There was something profound about being at 10,000 feet in the air, above the clouds, alongside a mountain. The awesome view was worth every bit of turbulence.
"I don't think we hardly spoke because it was so amazing," Short-Nottage said.
"It was really amazing to see the transformation of the mountain and how far the ash went both in height and distance. It was unbelievable. It was so thick, at times it looked like it was standing still."
The trips ran together and didn't always lead to more photographs.
"Because it looked so much the same, we didn't always take a lot of pictures when we went," she said. "I wish I hadn't taken it for granted."
Mount St. Helens remains an active volcano today monitored by scientists from the United States Geological Survey for earthquakes, swelling and gas emissions.
Recovery around the mountain continues, with visitors from around the world flocking to three learning centers and a variety of recreational opportunities in the 110,000-acre area now designated as a National Volcanic Monument.
Lore spans generations
Last summer, after another anniversary passed, the Bakers were in the middle of a move from their residence in West Salem to Salemtowne when Susan found the slides.

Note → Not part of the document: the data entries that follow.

theorem getD_presented (o : SplitOutput) (L : Nat) {ks : List Nat} {j : Nat} (hj : j < ks.length) (x : DecodedShare) :
    (presented o L ks).getD j x = readShareFields (padTo 64 (o.shares.getD (ks.getD j 0) [])) (5 + L) j := by
  simp [presented, hj]

/-- Slots that hold shares of a split deliver the presented shares. -/
theorem delivers_presented {cfg : Config} {s u : State} {bs : List Byte} {ks : List Nat} (h : SplitLegal s)
    (hne : ks ≠ []) (h256 : ks.length ≤ 256) (hks : ∀ k ∈ ks, k < sharesBefore s s.splitcfg.gc.toNat)
    (hcount : u.sharecnt.toNat = ks.length)
    (hslots : ∀ j < ks.length, u.slen j = 5 + s.len ∧ ∀ p < 5 + s.len, at_ u (0x4000 + 64 * j + p) =
      byteAt ((splitOutput cfg s bs).shares.getD (ks.getD j 0) []) p) :
    ∃ h0, u.Delivers h0 (presented (splitOutput cfg s bs) s.len ks) := by
  have hpos : 0 < (presented (splitOutput cfg s bs) s.len ks).length := by
    rw [presented_length]
    exact List.length_pos_iff.mpr hne
  obtain ⟨h0, hhead⟩ := Option.isSome_iff_exists.mp (List.isSome_head?.mpr (List.length_pos_iff.mp hpos))
  rw [presented_length] at hpos
  refine ⟨h0, ⟨by omega, by omega, by rw [presented_length, hcount], hhead, fun j hj => ?_⟩⟩
  rw [hcount] at hj
  obtain ⟨hslen, hbytes⟩ := hslots j hj
  have hmem : ks.getD j 0 ∈ ks := by
    rw [List.getD_eq_getElem _ _ hj]
    exact List.getElem_mem hj
  obtain ⟨g, hg, m, hm, hk⟩ := exists_member_of_lt_sharesBefore s (hks _ hmem)
  rw [hk] at hbytes
  rw [getD_presented _ _ hj, hk, readShareFields_splitOutput h hg hm, decodeSlot_of_member h hg hm hslen hbytes]

/-- Settles O56: the slots deliver the presented shares, and the command ends as their recombination does. -/
theorem sskrRecombineCommandInvertsSplit : Obligations.SskrRecombineCommandInvertsSplit := by
  intro s u d d' o ks hlegal hsplit hne h256 hks hcount hslots
  have hinverts := sskrRecombineInvertsSplit hwConfig s d d' o ks (by decide) hlegal hsplit hne hks
  obtain ⟨hshares, -⟩ := sskrSplit_lengths hsplit
  obtain ⟨bs, hbs, rfl⟩ := sskrSplit_eq_drawn hsplit
  obtain ⟨h0, hdelivers⟩ :=
    delivers_presented hlegal hne h256 (fun k hk => (hks k hk).trans_eq hshares) hcount hslots
  rw [← hdelivers.sskrRecombine_eq] at hinverts
  split_ifs at hinverts ⊢ with henough
  · obtain ⟨t, hexec, hsecret, hrest, hframe⟩ := exec_sskrRecombine_effect_of_ok hinverts
    rw [s.secretVec_length] at hframe
    refine ⟨t, hexec, hrest, fun p hp => (hsecret p hp).trans ?_, hframe⟩
    split
    · next hpL => exact Memory.byteAt_readBytes _ _ _ _ hpL
    · next hpL => exact byteAt_of_length_le (by rw [s.secretVec_length]; omega)
  · obtain ⟨t, hexec, hzero, hrest, hframe⟩ := exec_sskrRecombine_effect_of_error hinverts
    exact ⟨t, hexec, hrest, hzero, hframe⟩

end Sys2Proof.Machine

They were hidden and protected all this time through moves to two houses and a storage unit.
Lyle Baker arranged to return them to the Bockelman family, but first he called his son, Wes, who is a photographer on the side.
"You won't believe what I've got," he said.
Wes Baker, who does landscape, portrait and wedding photography, was excited to see the images.
He was born more than a year after Mount St. Helens erupted but grew up understanding the lore and lure of the mountain.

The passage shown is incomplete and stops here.